- **Aim of the task**
Both the line with "-- ==== Sys2Proof/Laws/FrameTableCommands.lean" and the line with "(hL : ([.tables]" in the records below must appear in the output, along with every line between them, exactly and with nothing added.

[Stored data entries]
= = =

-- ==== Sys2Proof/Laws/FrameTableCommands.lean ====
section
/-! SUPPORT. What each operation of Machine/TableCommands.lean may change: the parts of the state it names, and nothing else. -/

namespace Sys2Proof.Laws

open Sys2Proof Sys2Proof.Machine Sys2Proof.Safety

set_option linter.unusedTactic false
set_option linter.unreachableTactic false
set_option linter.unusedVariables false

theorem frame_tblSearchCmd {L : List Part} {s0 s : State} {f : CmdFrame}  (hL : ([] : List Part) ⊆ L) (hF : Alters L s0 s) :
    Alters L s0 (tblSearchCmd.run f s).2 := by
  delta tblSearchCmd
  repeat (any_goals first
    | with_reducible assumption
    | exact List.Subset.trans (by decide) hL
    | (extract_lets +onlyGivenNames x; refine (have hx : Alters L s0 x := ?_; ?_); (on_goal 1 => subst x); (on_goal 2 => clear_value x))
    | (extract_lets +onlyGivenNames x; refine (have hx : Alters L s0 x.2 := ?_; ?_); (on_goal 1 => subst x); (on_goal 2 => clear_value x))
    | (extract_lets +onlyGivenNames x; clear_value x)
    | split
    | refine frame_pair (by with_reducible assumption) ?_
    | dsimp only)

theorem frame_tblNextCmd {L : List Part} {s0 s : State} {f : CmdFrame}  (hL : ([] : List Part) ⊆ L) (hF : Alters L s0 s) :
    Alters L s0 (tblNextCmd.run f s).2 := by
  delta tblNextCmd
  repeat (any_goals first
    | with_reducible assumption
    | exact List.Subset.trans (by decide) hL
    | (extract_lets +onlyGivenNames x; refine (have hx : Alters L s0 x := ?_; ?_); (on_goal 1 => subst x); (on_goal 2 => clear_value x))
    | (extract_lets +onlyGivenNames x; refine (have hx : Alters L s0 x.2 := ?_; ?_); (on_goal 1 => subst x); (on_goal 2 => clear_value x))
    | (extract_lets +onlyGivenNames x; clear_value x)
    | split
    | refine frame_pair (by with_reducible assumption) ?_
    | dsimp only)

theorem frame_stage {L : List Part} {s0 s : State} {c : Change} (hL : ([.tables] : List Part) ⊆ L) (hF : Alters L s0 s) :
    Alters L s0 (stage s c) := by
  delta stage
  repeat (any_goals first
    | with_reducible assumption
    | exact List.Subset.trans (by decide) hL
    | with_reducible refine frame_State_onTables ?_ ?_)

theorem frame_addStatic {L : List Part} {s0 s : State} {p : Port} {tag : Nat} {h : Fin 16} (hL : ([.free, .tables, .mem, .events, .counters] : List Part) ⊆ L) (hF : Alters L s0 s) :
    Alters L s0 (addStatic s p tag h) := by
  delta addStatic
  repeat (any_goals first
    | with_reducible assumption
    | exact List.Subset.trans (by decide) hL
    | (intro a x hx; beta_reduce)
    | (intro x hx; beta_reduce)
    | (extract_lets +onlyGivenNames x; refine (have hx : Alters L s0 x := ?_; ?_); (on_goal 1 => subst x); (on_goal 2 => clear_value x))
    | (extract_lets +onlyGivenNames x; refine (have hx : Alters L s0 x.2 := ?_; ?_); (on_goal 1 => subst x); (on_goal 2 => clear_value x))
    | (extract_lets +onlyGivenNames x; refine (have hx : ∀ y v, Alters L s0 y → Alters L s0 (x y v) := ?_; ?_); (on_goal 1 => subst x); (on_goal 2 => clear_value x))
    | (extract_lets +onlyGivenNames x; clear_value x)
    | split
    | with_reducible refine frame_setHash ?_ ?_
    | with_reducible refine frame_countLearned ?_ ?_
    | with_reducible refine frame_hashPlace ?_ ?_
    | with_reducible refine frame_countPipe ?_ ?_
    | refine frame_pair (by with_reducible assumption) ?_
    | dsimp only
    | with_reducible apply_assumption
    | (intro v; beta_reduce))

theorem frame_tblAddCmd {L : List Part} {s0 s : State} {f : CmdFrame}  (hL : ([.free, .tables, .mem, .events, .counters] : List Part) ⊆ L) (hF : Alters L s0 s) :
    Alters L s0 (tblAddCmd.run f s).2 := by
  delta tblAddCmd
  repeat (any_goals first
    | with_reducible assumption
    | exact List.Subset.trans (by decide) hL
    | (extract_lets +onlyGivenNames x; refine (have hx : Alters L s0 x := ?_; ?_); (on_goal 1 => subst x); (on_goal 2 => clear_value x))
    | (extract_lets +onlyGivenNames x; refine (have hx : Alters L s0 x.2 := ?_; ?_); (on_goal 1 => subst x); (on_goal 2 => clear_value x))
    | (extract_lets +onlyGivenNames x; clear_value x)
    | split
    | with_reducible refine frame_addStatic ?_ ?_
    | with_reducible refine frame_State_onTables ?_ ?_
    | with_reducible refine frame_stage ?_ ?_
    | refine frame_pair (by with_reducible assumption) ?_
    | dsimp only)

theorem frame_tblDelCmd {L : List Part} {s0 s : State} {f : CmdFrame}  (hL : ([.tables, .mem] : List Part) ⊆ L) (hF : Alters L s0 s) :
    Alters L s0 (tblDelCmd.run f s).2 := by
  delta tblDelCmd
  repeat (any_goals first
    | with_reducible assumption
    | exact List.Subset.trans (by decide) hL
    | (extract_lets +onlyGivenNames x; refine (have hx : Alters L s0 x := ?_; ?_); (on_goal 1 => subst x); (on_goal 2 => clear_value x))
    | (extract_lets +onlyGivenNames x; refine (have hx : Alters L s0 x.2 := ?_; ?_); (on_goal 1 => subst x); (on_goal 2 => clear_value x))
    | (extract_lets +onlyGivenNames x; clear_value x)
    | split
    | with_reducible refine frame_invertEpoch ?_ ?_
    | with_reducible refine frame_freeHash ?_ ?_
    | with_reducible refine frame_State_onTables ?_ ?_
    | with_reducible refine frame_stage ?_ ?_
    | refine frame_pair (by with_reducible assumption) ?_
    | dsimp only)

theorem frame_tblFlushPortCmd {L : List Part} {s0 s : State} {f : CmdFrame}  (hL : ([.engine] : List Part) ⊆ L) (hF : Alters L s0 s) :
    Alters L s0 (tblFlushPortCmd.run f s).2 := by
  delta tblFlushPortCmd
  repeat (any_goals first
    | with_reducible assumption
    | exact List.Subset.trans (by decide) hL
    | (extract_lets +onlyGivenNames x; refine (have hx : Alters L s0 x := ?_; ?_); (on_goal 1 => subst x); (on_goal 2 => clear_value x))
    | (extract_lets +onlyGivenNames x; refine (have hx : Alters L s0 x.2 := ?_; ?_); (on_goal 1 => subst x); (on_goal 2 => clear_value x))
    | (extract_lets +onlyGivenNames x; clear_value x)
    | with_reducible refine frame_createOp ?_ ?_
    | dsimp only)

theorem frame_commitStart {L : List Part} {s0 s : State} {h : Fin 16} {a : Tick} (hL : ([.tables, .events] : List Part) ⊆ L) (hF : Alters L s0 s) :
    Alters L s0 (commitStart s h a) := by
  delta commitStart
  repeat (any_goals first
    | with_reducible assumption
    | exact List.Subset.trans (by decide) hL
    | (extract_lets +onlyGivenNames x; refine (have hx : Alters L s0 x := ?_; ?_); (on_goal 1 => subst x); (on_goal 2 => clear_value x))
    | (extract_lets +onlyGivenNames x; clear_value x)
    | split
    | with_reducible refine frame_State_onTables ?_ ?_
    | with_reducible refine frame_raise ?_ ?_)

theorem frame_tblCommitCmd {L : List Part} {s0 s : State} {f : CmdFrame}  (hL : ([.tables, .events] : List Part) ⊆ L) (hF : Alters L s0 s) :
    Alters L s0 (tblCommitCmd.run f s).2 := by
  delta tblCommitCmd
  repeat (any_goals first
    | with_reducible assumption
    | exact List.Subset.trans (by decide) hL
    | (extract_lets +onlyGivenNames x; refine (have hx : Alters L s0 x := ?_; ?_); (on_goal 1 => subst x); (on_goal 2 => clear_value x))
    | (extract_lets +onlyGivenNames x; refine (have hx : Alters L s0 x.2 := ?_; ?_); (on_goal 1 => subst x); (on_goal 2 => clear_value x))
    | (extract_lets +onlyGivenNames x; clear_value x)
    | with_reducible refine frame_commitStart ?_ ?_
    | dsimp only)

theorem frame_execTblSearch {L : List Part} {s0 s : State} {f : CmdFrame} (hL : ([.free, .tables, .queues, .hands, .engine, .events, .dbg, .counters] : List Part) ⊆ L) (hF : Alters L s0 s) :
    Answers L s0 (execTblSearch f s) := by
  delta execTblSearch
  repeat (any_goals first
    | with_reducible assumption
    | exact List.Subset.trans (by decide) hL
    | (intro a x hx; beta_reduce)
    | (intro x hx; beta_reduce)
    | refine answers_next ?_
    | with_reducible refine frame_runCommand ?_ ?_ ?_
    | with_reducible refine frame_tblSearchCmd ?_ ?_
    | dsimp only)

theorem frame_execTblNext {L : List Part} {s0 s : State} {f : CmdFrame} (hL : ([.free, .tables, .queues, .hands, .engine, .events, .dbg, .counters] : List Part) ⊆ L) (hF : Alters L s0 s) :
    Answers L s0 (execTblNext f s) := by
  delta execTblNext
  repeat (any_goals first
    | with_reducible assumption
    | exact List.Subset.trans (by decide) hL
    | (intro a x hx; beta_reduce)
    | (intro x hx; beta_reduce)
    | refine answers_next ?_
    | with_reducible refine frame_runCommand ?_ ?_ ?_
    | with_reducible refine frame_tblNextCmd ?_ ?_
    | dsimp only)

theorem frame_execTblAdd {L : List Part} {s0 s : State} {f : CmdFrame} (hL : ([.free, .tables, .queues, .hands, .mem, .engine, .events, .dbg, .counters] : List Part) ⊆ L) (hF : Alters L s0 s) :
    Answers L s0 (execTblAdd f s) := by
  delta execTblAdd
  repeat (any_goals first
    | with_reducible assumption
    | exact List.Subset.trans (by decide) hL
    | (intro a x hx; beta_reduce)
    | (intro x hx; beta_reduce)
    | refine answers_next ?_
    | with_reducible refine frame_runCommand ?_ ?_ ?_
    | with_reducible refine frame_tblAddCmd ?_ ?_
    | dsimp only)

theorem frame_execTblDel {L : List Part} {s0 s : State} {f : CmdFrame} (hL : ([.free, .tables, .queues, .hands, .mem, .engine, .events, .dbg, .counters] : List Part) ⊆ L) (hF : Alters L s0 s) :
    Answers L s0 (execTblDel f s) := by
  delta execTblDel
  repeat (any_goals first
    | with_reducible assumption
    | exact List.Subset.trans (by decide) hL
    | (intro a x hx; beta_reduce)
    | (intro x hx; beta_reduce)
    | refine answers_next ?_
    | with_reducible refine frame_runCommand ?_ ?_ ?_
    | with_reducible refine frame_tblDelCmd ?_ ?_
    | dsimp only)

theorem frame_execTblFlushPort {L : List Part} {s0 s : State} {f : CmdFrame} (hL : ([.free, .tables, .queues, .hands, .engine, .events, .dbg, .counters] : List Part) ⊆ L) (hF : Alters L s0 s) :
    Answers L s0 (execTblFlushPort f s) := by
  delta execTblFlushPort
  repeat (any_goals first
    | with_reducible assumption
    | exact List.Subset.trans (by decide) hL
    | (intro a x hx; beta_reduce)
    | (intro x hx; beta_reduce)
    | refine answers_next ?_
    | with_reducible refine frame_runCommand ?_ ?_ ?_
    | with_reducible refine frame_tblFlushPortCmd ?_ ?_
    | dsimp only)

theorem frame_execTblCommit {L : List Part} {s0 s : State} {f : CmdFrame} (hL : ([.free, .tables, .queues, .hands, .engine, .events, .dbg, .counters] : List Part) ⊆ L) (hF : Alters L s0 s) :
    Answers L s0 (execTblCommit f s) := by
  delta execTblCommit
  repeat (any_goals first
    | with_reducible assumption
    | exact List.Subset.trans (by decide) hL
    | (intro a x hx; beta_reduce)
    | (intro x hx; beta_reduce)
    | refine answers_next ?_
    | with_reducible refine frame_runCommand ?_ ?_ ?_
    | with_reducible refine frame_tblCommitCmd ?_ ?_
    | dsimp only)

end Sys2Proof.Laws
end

= = =

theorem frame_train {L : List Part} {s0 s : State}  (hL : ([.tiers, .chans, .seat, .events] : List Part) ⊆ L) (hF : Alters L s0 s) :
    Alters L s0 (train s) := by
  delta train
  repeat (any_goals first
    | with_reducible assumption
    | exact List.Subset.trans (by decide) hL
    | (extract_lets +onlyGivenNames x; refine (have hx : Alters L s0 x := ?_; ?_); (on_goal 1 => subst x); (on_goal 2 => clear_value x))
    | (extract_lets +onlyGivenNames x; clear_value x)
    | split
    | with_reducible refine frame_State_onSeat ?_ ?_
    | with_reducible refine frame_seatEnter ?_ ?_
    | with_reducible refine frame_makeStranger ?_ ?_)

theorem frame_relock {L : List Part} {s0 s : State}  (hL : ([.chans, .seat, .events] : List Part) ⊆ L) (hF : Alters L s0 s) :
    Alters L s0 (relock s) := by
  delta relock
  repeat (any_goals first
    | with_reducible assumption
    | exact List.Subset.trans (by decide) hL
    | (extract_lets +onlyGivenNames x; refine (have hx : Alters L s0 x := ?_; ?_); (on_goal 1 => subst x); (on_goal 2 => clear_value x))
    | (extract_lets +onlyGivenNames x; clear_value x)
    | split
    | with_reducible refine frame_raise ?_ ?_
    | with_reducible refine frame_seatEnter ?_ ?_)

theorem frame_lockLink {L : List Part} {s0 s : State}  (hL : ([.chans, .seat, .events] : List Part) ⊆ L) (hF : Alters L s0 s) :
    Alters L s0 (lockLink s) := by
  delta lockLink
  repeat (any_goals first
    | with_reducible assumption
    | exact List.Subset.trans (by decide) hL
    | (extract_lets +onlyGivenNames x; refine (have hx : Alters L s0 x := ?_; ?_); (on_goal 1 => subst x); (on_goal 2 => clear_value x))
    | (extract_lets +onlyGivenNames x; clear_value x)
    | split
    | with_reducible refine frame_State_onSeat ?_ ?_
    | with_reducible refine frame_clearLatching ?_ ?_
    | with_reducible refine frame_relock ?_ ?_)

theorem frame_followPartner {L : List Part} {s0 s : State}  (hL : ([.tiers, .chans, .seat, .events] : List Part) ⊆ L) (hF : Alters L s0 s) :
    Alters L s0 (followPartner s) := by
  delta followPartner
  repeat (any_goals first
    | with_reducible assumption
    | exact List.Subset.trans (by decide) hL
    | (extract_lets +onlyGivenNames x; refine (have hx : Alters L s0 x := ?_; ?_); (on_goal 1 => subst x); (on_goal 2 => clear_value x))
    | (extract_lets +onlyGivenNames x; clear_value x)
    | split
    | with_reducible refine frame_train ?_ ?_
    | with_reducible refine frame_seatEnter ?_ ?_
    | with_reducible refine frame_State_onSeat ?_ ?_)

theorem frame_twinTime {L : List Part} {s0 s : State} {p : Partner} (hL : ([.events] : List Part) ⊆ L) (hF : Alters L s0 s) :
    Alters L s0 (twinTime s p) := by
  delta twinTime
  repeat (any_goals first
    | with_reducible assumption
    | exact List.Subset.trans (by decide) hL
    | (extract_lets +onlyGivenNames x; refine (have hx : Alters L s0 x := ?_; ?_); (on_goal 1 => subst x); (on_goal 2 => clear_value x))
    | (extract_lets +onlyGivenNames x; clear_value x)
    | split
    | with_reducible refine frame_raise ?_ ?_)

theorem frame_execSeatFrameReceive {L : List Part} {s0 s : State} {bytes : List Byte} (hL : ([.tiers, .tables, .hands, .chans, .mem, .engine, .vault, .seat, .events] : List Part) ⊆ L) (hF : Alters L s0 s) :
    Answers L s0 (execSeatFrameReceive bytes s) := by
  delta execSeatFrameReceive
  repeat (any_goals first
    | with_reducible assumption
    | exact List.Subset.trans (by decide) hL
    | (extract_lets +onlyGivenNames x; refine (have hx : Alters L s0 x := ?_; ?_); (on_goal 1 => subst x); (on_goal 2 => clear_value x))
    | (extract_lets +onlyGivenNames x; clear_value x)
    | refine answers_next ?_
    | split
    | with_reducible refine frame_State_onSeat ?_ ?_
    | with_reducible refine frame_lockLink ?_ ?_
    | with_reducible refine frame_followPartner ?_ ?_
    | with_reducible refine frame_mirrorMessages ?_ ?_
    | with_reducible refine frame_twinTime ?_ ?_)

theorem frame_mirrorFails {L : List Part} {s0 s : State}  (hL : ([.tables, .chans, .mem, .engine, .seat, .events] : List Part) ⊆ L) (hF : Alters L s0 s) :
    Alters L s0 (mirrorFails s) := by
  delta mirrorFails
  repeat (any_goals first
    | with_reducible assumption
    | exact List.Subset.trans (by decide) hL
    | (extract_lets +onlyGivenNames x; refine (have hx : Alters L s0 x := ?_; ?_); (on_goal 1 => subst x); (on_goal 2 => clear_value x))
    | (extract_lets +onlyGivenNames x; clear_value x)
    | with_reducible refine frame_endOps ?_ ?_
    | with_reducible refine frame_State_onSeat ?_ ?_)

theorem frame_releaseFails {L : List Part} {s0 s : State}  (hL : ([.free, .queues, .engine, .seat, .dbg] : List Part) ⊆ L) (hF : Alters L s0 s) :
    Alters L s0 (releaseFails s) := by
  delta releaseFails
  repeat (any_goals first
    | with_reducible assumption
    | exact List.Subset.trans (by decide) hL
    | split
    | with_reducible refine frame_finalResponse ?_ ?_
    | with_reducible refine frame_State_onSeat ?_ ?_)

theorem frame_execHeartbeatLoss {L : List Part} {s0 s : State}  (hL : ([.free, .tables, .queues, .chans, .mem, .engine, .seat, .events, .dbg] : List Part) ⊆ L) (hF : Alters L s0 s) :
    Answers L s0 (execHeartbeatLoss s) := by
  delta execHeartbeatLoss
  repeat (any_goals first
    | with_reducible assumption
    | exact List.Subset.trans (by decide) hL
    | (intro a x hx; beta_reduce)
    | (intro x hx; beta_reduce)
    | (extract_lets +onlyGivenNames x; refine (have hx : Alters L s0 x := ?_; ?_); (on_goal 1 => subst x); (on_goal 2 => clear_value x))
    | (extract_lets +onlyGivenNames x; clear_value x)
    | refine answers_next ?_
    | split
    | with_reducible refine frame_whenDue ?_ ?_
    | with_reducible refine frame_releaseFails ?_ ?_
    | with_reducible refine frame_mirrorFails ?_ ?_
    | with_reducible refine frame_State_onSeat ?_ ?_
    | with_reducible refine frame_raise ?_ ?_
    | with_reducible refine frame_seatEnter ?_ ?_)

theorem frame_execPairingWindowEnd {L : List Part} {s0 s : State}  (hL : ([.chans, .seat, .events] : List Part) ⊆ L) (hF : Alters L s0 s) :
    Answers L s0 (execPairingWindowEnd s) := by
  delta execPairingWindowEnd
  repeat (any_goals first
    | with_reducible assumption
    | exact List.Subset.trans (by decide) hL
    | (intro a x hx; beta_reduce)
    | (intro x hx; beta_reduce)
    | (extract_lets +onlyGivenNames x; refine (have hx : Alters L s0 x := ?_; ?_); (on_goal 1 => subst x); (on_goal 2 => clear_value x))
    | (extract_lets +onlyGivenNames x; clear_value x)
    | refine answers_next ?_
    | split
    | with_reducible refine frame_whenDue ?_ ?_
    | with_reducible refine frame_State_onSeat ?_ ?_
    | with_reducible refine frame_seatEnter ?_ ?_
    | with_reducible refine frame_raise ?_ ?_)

= = =

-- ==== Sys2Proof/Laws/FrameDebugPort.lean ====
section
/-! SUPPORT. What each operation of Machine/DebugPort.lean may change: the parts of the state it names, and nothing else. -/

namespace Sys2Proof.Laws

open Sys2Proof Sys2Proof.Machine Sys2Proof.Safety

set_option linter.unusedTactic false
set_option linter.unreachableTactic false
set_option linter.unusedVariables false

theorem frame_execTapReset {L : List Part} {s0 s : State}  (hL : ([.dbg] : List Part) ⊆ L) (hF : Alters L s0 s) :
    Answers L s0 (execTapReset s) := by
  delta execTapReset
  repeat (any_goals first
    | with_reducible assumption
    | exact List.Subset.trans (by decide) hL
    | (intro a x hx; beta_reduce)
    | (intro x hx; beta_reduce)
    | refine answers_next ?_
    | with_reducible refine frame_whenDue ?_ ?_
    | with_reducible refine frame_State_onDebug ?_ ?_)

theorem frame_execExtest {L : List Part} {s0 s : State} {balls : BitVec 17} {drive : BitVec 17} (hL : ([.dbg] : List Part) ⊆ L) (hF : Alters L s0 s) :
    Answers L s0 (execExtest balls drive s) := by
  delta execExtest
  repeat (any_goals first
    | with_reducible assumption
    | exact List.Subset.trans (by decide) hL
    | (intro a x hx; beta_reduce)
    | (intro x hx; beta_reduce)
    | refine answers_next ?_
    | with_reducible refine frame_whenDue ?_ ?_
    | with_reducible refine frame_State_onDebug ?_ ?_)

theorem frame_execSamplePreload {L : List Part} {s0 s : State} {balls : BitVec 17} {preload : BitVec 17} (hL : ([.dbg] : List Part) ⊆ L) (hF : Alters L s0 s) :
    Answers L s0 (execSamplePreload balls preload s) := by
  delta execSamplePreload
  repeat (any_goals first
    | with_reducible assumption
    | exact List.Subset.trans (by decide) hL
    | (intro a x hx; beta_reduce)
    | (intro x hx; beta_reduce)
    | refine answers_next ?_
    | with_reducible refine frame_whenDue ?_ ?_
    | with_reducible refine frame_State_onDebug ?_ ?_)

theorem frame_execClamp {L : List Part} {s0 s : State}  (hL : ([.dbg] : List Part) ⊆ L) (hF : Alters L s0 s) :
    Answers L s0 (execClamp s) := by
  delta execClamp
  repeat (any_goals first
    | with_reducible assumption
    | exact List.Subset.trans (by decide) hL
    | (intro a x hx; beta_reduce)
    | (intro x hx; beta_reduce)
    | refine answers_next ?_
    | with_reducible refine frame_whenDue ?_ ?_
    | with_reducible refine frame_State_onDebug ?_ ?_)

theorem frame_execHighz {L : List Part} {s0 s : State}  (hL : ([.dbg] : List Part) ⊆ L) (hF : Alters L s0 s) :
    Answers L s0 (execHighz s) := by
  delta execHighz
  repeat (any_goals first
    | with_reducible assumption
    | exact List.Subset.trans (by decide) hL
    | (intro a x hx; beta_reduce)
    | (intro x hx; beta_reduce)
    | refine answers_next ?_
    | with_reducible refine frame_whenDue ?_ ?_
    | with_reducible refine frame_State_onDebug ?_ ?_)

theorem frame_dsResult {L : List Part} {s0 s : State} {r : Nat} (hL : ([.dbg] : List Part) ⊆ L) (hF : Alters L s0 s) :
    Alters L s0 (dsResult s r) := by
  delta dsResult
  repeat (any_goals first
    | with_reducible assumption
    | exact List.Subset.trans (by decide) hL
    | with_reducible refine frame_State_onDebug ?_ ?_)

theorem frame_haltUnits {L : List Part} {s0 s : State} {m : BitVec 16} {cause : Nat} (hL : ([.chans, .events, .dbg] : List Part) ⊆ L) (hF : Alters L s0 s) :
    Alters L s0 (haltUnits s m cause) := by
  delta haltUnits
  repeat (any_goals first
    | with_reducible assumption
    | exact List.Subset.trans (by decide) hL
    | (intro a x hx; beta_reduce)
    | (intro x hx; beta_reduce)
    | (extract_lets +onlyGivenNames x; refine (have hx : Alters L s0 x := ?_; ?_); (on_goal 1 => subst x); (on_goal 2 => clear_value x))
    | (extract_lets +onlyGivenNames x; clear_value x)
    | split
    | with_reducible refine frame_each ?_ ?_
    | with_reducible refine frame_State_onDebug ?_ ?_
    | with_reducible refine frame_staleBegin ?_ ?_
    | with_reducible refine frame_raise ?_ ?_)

= = =

- **Your response**
-- ==== Sys2Proof/Laws/FrameTableCommands.lean ====
section
/-! SUPPORT. What each operation of Machine/TableCommands.lean may change: the parts of the state it names, and nothing else. -/

namespace Sys2Proof.Laws

open Sys2Proof Sys2Proof.Machine Sys2Proof.Safety

set_option linter.unusedTactic false
set_option linter.unreachableTactic false
set_option linter.unusedVariables false

theorem frame_tblSearchCmd {L : List Part} {s0 s : State} {f : CmdFrame}  (hL : ([] : List Part) ⊆ L) (hF : Alters L s0 s) :
    Alters L s0 (tblSearchCmd.run f s).2 := by
  delta tblSearchCmd
  repeat (any_goals first
    | with_reducible assumption
    | exact List.Subset.trans (by decide) hL
    | (extract_lets +onlyGivenNames x; refine (have hx : Alters L s0 x := ?_; ?_); (on_goal 1 => subst x); (on_goal 2 => clear_value x))
    | (extract_lets +onlyGivenNames x; refine (have hx : Alters L s0 x.2 := ?_; ?_); (on_goal 1 => subst x); (on_goal 2 => clear_value x))
    | (extract_lets +onlyGivenNames x; clear_value x)
    | split
    | refine frame_pair (by with_reducible assumption) ?_
    | dsimp only)

theorem frame_tblNextCmd {L : List Part} {s0 s : State} {f : CmdFrame}  (hL : ([] : List Part) ⊆ L) (hF : Alters L s0 s) :
    Alters L s0 (tblNextCmd.run f s).2 := by
  delta tblNextCmd
  repeat (any_goals first
    | with_reducible assumption
    | exact List.Subset.trans (by decide) hL
    | (extract_lets +onlyGivenNames x; refine (have hx : Alters L s0 x := ?_; ?_); (on_goal 1 => subst x); (on_goal 2 => clear_value x))
    | (extract_lets +onlyGivenNames x; refine (have hx : Alters L s0 x.2 := ?_; ?_); (on_goal 1 => subst x); (on_goal 2 => clear_value x))
    | (extract_lets +onlyGivenNames x; clear_value x)
    | split
    | refine frame_pair (by with_reducible assumption) ?_
    | dsimp only)

theorem frame_stage {L : List Part} {s0 s : State} {c : Change} (hL : ([.tables] : List Part) ⊆ L) (hF : Alters L s0 s) :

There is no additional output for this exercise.